GALLIM, the interdisciplinary arts organization and contemporary dance company led by Andrea Miller, presented an evening-length work at The Joyce Theater in November 2025. In the company’s latest work, MOTHER, Miller “confronts what she calls the ‘Apocalypse of Matter’: our growing distance from touch, skin, and organic surrender.” MOTHER is a journey of thoughtful whimsy and curious surrealism, brought to life with an original score by Frédéric Despierre.
Miller’s work has a distinctive quality and aura to it, and this production carried those elements throughout. The stage had a simple backdrop with a striking black gash in its otherwise white continuity. It’s both a calm entity and one of power and possibility – anything could come through that gash and burst onto the stage. Spoiler alert: nothing does. But what did come onto the stage was indeed profound and magnetizing. The times I’ve seen GALLIM perform have left me with the same thoughts…that I’m not certain I understand what I was supposed to, and that it probably doesn’t matter.
The thing about dance is that it touches us in ways words cannot. We feel things we can’t describe. In this work, that idea kept coming back to me – the fact I felt something, and the (unfortunate, as a reviewer) fact that I struggled to find the words to convey those feelings. I felt a sense of birth, the struggle of it, and the mystery of it. I felt the tensions between the dancers as much as I felt the unity and flow between them. Movement-wise, the dancers employed both ballet lines and deeply intuitive noodling, the combination of which was pleasing to witness.
Costumes (Orly Anan) accentuated this sense, unitards or leotards with mesh, revealing form without nudity, and in various degrees as the lighting changed. At one point, a large creature joined the cast of slithering forms – an all-white being, dressed in fringe from head to toe. Imagine an overly excited snowman dressing up as a flapper for Halloween, but that also might be a ghost? In this tale, the snowman/flapper/ghost started off as friendly but became more complicated as the piece progressed. Not unlike life.
The humanity of MOTHER is that we are all creators of something.
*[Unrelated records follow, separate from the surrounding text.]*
-- ==== Sys2Proof/Laws/KeepEngines.lean ====
section
/-!
SUPPORT. What the operations of DMA, sequencers, the collector, device time, admission and calibration keep: the queue, the canonical form of the tables, and every part of the
state but those that a lemma asks to be free.
-/
set_option Elab.async false

namespace Sys2Proof.Machine

variable {kp : Kept}

theorem State.takeEvent_good {s : State} (ev : Nat) (hG : Good kp s) (p_regs : kp.free .regs := by assumption)
    (p_control : kp.free .control := by assumption) : Good kp (State.takeEvent s ev) := by
  unfold State.takeEvent
  try dsimp only
  with_reducible repeat' (first | assumption | apply State.bump_good | apply Good.ite | split
                                | (fail_if_no_progress refine Good.upd ?_ rfl rfl rfl rfl))

theorem State.acceptFast_good {s : State} (i : Nat) (ev : Nat) (hG : Good kp s) (p_regs : kp.free .regs := by assumption)
    (p_control : kp.free .control := by assumption) : Good kp (State.acceptFast s i ev) := by
  unfold State.acceptFast
  try dsimp only
  with_reducible repeat' (first | assumption | apply State.bump_good | apply State.takeEvent_good | apply State.settleEvents_good
                                | apply State.setSeq_good)

theorem State.advance_good {s : State} (i : Nat) (m : MicroWord) (hG : Good kp s) (p_control : kp.free .control := by assumption)
    : Good kp (State.advance s i m) := by
  unfold State.advance
  try dsimp only
  with_reducible repeat' (first | assumption | apply State.setSeq_good)

theorem State.acceptNormal_good {s : State} (i : Nat) (m : MicroWord) (ev : Nat) (hG : Good kp s)
    (p_regs : kp.free .regs := by assumption) (p_control : kp.free .control := by assumption) : Good kp
    (State.acceptNormal s i m ev) := by
  unfold State.acceptNormal
  try dsimp only
  with_reducible repeat' (first | assumption | apply State.bump_good | apply State.takeEvent_good | apply State.settleEvents_good
                                | apply State.advance_good | apply State.setSeq_good)

theorem State.acceptRec_good {s : State} (u : Nat) (h : HeldRec) (hG : Good kp s) (p_regs : kp.free .regs := by assumption)
    (p_control : kp.free .control := by assumption) : Good kp (State.acceptRec s u h) := by
  unfold State.acceptRec
  try dsimp only
  with_reducible repeat' (first | assumption | apply State.setSeq_good | apply State.setRegF_good | apply State.bump_good | apply Good.ite
                                | split | (fail_if_no_progress refine Good.upd ?_ rfl rfl rfl rfl))

theorem State.openCtx_good {s : State} (n : Nat) (vs : Nat) (hG : Good kp s) (p_regs : kp.free .regs := by assumption)
    (p_net : kp.free .net := by assumption) (p_control : kp.free .control := by assumption) (p_seals : kp.free .seals := by assumption)
    (p_ctxs : kp.free .ctxs := by assumption) : Good kp (State.openCtx s n vs) := by
  unfold State.openCtx
  try dsimp only
  with_reducible repeat' (first | assumption | apply State.setCtx_good | apply State.setVstate_good | apply State.setCstate_good
                                | apply State.rtpIn_good | refine Good.foldl ?_ (fun t a ht => ?_))

theorem State.refuseRnd_good {s : State} (n : Nat) (code : Nat) (hG : Good kp s) (p_regs : kp.free .regs := by assumption)
    (p_net : kp.free .net := by assumption) (p_seals : kp.free .seals := by assumption) (p_ctxs : kp.free .ctxs := by assumption)
    (p_rnds : kp.free .rnds := by assumption) (p_pools : kp.free .pools := by assumption) : Good kp (State.refuseRnd s n code) := by
  unfold State.refuseRnd
  try dsimp only
  with_reducible repeat' (first | assumption | apply State.setRegF_good | apply State.freeRnd_good | apply State.bump32_good)

theorem State.admitRnd_good {s : State} (n : Nat) (hG : Good kp s) (p_regs : kp.free .regs := by assumption)
    (p_net : kp.free .net := by assumption) (p_seals : kp.free .seals := by assumption) (p_ctxs : kp.free .ctxs := by assumption)
    (p_rnds : kp.free .rnds := by assumption) (p_pools : kp.free .pools := by assumption) : Good kp (State.admitRnd s n) := by
  unfold State.admitRnd
  try dsimp only
  with_reducible repeat' (first | assumption | apply State.refuseRnd_good | apply State.setRegBit_good | apply State.setRegF_good
                                | apply State.setRstate_good | apply State.bump32_good | apply State.assignRnd_good
                                | refine Good.foldl ?_ (fun t a ht => ?_) | refine Good.foldl2 ?_ (fun t a ht => ?_)
                                | refine Good.foldl1 ?_ (fun t a ht => ?_) | refine Good.foldr ?_ (fun a t ht => ?_) | apply Good.ite)

theorem State.rndToAdmitting_good {s : State} (n : Nat) (hG : Good kp s) (p_regs : kp.free .regs := by assumption) : Good kp
    (State.rndToAdmitting s n) := by
  unfold State.rndToAdmitting
  try dsimp only
  with_reducible repeat' (first | assumption | apply State.setRstate_good | apply State.clearRndCounters_good)

theorem State.openProxies_good {s : State} (n : Nat) (hG : Good kp s) (p_regs : kp.free .regs := by assumption)
    (p_net : kp.free .net := by assumption) (p_seals : kp.free .seals := by assumption) (p_ctxs : kp.free .ctxs := by assumption)
    (p_rnds : kp.free .rnds := by assumption) (p_pools : kp.free .pools := by assumption) : Good kp (State.openProxies s n) := by
  unfold State.openProxies
  try dsimp only
  with_reducible repeat' (first | assumption | apply State.admitRnd_good | apply State.rndToAdmitting_good
                                | refine Good.foldl ?_ (fun t a ht => ?_))

theorem State.admitLive_good {s : State} (n : Nat) (hG : Good kp s) (p_regs : kp.free .regs := by assumption)
    (p_net : kp.free .net := by assumption) (p_control : kp.free .control := by assumption) (p_seals : kp.free .seals := by assumption)
    (p_ctxs : kp.free .ctxs := by assumption) (p_rnds : kp.free .rnds := by assumption) (p_pools : kp.free .pools := by assumption)
    : Good kp (State.admitLive s n) := by
  unfold State.admitLive
  try dsimp only
  with_reducible repeat' (first | assumption | apply State.bump32_good | apply State.openProxies_good | apply State.openCtx_good
                                | apply Good.ite)

theorem State.admitOffload_good {s : State} (n : Nat) (partner : Nat) (session : Nat) (rate : Nat) (hG : Good kp s)
    (p_regs : kp.free .regs := by assumption) (p_mgmt : kp.free .mgmt := by assumption) (p_net : kp.free .net := by assumption)
    (p_control : kp.free .control := by assumption) (p_seals : kp.free .seals := by assumption) (p_ctxs : kp.free .ctxs := by assumption)
    (p_rnds : kp.free .rnds := by assumption) (p_adm : kp.free .adm := by assumption) (p_stills : kp.free .stills := by assumption)
    (p_pools : kp.free .pools := by assumption) : Good kp (State.admitOffload s n partner session rate) := by
  unfold State.admitOffload
  try dsimp only
  with_reducible repeat' (first | assumption | apply State.freeCtx_good | apply State.dropSess_good | apply State.bump32_good
                                | apply State.earlyMsg_good | apply State.openAck_good | apply State.openCtx_good
                                | apply State.setCtx_good | apply State.openProxies_good | apply State.setSess_good
                                | refine Good.foldl ?_ (fun t a ht => ?_) | refine Good.foldl2 ?_ (fun t a ht => ?_)
                                | refine Good.foldl1 ?_ (fun t a ht => ?_) | refine Good.foldr ?_ (fun a t ht => ?_) | apply Good.ite
                                | split)

theorem State.admission_good {s : State} (hG : Good kp s) (p_regs : kp.free .regs := by assumption)
    (p_mgmt : kp.free .mgmt := by assumption) (p_net : kp.free .net := by assumption) (p_control : kp.free .control := by assumption)
    (p_seals : kp.free .seals := by assumption) (p_ctxs : kp.free .ctxs := by assumption) (p_rnds : kp.free .rnds := by assumption)
    (p_adm : kp.free .adm := by assumption) (p_stills : kp.free .stills := by assumption) (p_pools : kp.free .pools := by assumption)
    : Good kp (State.admission s) := by
  unfold State.admission
  try dsimp only
  with_reducible repeat' (first | assumption | apply State.admitLive_good | apply State.admitOffload_good | apply State.admitRnd_good
                                | refine Good.foldl ?_ (fun t a ht => ?_) | refine Good.foldl2 ?_ (fun t a ht => ?_)
                                | refine Good.foldl1 ?_ (fun t a ht => ?_) | refine Good.foldr ?_ (fun a t ht => ?_) | apply Good.ite
                                | split | (fail_if_no_progress refine Good.upd ?_ rfl rfl rfl rfl))

theorem State.showActual_good {s : State} (hG : Good kp s) (p_regs : kp.free .regs := by assumption) : Good kp (State.showActual s) := by
  unfold State.showActual
  try dsimp only
  with_reducible repeat' (first | assumption | apply State.setRegF_good)

theorem State.restamp_good {s : State} (q : Nat) (hG : Good kp s) (p_net : kp.free .net := by assumption)
    (p_seals : kp.free .seals := by assumption) (p_ctxs : kp.free .ctxs := by assumption) (p_rnds : kp.free .rnds := by assumption)
    : Good kp (State.restamp s q) := by
  unfold State.restamp
  try dsimp only
  with_reducible repeat' (first | assumption | apply Good.ite | split | (fail_if_no_progress refine Good.upd ?_ rfl rfl rfl rfl))

theorem State.setQuality_good {s0 : State} (q : Nat) (hGs0 : Good kp s0) (p_regs : kp.free .regs := by assumption)
    (p_net : kp.free .net := by assumption) (p_control : kp.free .control := by assumption) (p_seals : kp.free .seals := by assumption)
    (p_ctxs : kp.free .ctxs := by assumption) (p_rnds : kp.free .rnds := by assumption) : Good kp (State.setQuality s0 q) := by
  unfold State.setQuality
  try dsimp only
  with_reducible repeat' (first | assumption | apply State.restamp_good | apply State.raiseEv_good | apply State.setRegBit_good
                                | apply State.setRegF_good | apply Good.ite)

theorem State.runBmca_good {s : State} (cs : List ForeignClock) (hG : Good kp s) (p_regs : kp.free .regs := by assumption)
    (p_time : kp.free .time := by assumption) (p_net : kp.free .net := by assumption) (p_control : kp.free .control := by assumption)
    (p_seals : kp.free .seals := by assumption) (p_ctxs : kp.free .ctxs := by assumption) (p_rnds : kp.free .rnds := by assumption)
    : Good kp (State.runBmca s cs) := by
  unfold State.runBmca
  try dsimp only
  with_reducible repeat' (first | assumption | apply State.setPair_good | apply State.setQuality_good | apply Good.ite | split
                                | (fail_if_no_progress refine Good.upd ?_ rfl rfl rfl rfl))

theorem State.announceTimeout_good {s : State} (hG : Good kp s) (p_regs : kp.free .regs := by assumption)
    (p_time : kp.free .time := by assumption) (p_net : kp.free .net := by assumption) (p_control : kp.free .control := by assumption)
    (p_seals : kp.free .seals := by assumption) (p_ctxs : kp.free .ctxs := by assumption) (p_rnds : kp.free .rnds := by assumption)
    : Good kp (State.announceTimeout s) := by
  unfold State.announceTimeout
  try dsimp only
  with_reducible repeat' (first | assumption | apply State.runBmca_good | apply Good.ite)

theorem State.setLine_good {s : State} (g : Nat) (k : Nat) (hG : Good kp s) (p_regs : kp.free .regs := by assumption) : Good kp
    (State.setLine s g k) := by
  unfold State.setLine
  try dsimp only
  with_reducible repeat' (first | assumption | apply State.setRegF_good | apply State.setRegBit_good)

theorem State.sendDrained_good {s : State} (agent : Nat) (hG : Good kp s) (p_control : kp.free .control := by assumption) : Good kp
    (State.sendDrained s agent) := by
  unfold State.sendDrained
  try dsimp only
  with_reducible repeat' (first | assumption | apply State.sendRecord_good | apply Good.ite)

theorem State.beginTest_good {s : State} (num : Nat) (agent : Nat) (hG : Good kp s) (p_regs : kp.free .regs := by assumption)
    (p_control : kp.free .control := by assumption) (p_units : kp.free .units := by assumption) : Good kp
    (State.beginTest s num agent) := by
  unfold State.beginTest
  try dsimp only
  with_reducible repeat' (first | assumption | apply State.sendDrained_good | apply State.showUnit_good | apply State.noCap_good
                                | apply State.setUnit_good | apply State.settleEvents_good | apply State.setSeq_good | apply Good.ite)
The dancers onstage did not embody traditional roles all the time (although sometimes), but did embody the sense that they were both a group and also individuals at different points. Driven by the trance-inducing score of Despierre, the work draws in the audience in ways that transcend language. Even though I would have enjoyed a bit more punctuation of sound or movement to break up some of the trance-like qualities, journeying to this world of esoteric creation was a pleasant trip.
By Emily Sarkissian of Dance Informa.